BEGIN INPUT DATA

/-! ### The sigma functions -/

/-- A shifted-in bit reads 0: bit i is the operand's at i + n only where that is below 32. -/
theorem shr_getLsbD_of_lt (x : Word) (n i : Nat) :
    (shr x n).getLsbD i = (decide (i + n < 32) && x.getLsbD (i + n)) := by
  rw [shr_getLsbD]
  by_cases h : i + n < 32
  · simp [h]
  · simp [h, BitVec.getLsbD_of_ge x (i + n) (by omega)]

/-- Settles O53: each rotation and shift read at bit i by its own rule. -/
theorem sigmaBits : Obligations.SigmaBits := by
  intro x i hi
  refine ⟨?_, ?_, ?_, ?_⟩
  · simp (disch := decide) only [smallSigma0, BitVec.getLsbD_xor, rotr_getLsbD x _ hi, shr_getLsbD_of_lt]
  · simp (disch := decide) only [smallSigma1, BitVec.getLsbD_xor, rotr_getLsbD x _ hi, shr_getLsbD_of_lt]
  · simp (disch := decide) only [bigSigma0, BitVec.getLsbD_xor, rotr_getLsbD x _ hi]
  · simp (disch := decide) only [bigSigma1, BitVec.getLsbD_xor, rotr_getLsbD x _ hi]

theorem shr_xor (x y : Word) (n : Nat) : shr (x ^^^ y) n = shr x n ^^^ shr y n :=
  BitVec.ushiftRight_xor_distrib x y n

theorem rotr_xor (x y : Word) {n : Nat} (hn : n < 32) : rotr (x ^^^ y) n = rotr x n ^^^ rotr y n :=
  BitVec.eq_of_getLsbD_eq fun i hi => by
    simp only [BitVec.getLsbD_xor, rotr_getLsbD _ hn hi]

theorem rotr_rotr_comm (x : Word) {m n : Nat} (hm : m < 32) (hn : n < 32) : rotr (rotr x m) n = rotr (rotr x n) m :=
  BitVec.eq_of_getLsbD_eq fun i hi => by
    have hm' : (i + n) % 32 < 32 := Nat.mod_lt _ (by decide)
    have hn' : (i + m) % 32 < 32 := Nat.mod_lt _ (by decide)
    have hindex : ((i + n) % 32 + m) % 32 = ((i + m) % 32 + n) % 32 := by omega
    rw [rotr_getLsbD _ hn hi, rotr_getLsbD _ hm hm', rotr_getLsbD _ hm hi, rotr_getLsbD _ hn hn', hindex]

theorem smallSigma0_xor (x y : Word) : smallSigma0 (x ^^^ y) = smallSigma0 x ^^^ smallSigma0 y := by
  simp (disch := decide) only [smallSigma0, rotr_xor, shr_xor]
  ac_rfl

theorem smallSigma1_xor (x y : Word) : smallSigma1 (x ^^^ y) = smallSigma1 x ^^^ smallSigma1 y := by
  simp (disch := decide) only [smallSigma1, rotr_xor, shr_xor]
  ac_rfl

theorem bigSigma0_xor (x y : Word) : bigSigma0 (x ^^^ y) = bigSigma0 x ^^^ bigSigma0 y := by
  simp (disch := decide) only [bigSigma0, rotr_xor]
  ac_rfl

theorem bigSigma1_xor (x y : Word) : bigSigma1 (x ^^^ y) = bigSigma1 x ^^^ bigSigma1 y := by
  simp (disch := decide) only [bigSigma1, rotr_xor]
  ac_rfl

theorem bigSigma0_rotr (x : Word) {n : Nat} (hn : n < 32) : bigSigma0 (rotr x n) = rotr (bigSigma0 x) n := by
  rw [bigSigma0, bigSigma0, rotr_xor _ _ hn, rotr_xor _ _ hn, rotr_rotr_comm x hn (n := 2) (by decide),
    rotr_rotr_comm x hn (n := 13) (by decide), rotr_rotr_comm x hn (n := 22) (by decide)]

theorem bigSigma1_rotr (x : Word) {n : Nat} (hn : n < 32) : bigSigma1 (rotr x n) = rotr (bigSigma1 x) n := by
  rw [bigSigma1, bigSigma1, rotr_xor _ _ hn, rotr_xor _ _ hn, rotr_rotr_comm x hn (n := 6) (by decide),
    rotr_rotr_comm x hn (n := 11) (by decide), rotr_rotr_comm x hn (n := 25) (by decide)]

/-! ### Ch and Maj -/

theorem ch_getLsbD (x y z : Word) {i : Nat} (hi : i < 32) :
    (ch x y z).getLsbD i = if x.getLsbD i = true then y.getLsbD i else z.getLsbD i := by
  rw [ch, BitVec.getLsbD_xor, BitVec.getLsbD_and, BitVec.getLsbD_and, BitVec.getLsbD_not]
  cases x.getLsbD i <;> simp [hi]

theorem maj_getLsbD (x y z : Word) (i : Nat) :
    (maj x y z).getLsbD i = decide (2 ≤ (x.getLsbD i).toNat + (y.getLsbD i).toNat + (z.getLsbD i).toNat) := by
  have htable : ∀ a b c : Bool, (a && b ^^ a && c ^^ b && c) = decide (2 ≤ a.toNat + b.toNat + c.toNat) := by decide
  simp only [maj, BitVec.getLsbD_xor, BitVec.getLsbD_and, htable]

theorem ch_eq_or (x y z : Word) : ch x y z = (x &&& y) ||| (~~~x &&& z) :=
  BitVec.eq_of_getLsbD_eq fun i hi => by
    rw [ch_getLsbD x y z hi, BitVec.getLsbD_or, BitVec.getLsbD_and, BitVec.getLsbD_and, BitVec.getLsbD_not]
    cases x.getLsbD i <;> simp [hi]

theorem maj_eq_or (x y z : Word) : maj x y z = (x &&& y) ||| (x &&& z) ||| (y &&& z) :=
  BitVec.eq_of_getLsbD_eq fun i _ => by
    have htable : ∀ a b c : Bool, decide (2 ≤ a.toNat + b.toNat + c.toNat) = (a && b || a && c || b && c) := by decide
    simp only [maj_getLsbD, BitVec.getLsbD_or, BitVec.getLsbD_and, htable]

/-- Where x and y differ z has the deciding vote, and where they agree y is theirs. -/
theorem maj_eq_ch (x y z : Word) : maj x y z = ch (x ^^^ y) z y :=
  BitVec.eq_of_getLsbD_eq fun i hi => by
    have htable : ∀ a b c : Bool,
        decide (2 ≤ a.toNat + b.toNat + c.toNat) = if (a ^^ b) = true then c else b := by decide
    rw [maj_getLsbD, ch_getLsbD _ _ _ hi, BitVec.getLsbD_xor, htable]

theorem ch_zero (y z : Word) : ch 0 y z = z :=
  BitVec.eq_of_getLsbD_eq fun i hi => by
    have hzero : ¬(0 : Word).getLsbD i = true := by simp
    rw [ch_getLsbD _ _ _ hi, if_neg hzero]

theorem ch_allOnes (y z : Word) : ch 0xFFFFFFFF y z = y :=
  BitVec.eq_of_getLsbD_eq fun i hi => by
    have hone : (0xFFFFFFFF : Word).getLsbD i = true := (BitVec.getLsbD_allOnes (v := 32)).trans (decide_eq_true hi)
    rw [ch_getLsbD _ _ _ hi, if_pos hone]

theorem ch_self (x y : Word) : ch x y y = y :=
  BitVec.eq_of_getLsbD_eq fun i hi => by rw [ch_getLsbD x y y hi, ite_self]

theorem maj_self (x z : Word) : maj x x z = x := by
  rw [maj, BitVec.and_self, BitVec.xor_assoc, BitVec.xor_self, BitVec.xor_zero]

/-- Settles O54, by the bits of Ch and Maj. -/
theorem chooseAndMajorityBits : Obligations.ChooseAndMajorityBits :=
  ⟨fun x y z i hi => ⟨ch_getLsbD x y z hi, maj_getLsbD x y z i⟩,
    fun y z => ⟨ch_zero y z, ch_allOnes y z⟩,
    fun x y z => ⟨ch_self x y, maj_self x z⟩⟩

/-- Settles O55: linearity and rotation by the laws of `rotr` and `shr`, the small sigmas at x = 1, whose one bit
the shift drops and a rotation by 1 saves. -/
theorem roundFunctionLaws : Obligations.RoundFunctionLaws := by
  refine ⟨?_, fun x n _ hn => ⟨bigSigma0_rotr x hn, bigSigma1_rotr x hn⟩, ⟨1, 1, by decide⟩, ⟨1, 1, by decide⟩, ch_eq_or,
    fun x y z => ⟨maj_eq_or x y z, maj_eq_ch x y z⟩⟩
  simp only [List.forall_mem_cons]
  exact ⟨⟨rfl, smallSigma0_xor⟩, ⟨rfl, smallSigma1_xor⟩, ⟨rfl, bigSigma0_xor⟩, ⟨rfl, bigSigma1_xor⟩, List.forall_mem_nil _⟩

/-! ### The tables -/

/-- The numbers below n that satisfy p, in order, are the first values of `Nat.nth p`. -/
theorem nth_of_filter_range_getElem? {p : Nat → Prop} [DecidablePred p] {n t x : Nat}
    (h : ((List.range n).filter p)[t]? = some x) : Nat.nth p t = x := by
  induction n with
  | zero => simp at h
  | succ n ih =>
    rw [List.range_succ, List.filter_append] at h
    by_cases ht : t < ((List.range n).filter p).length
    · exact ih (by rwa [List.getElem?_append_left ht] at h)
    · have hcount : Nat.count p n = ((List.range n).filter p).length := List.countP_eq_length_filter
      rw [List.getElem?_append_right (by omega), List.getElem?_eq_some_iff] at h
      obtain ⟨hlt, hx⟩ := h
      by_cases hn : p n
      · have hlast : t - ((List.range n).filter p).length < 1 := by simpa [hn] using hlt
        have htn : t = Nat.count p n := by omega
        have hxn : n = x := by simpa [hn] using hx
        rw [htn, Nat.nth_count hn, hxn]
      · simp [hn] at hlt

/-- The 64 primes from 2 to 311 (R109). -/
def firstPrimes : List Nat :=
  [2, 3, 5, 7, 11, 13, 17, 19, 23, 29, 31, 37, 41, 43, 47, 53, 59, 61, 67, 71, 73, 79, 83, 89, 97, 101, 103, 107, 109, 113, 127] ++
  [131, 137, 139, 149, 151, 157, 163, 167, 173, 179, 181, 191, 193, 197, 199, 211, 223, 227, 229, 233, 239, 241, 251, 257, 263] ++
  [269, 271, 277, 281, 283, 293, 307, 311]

END INPUT DATA

§ **WHAT TO WORK ON**:
Using the records above, copy word for word the line with "induction n with", the line with "rw [htn, Nat.nth_count hn, hxn]", and every line between them.

§ **SOLUTION TO THIS PROBLEM**:
  induction n with
  | zero => simp at h
  | succ n ih =>
    rw [List.range_succ, List.filter_append] at h
    by_cases ht : t < ((List.range n).filter p).length
    · exact ih (by rwa [List.getElem?_append_left ht] at h)
    · have hcount : Nat.count p n = ((List.range n).filter p).length := List.countP_eq_length_filter
      rw [List.getElem?_append_right (by omega), List.getElem?_eq_some_iff] at h
      obtain ⟨hlt, hx⟩ := h
      by_cases hn : p n
      · have hlast : t - ((List.range n).filter p).length < 1 := by simpa [hn] using hlt
        have htn : t = Nat.count p n := by omega
        have hxn : n = x := by simpa [hn] using hx
        rw [htn, Nat.nth_count hn, hxn]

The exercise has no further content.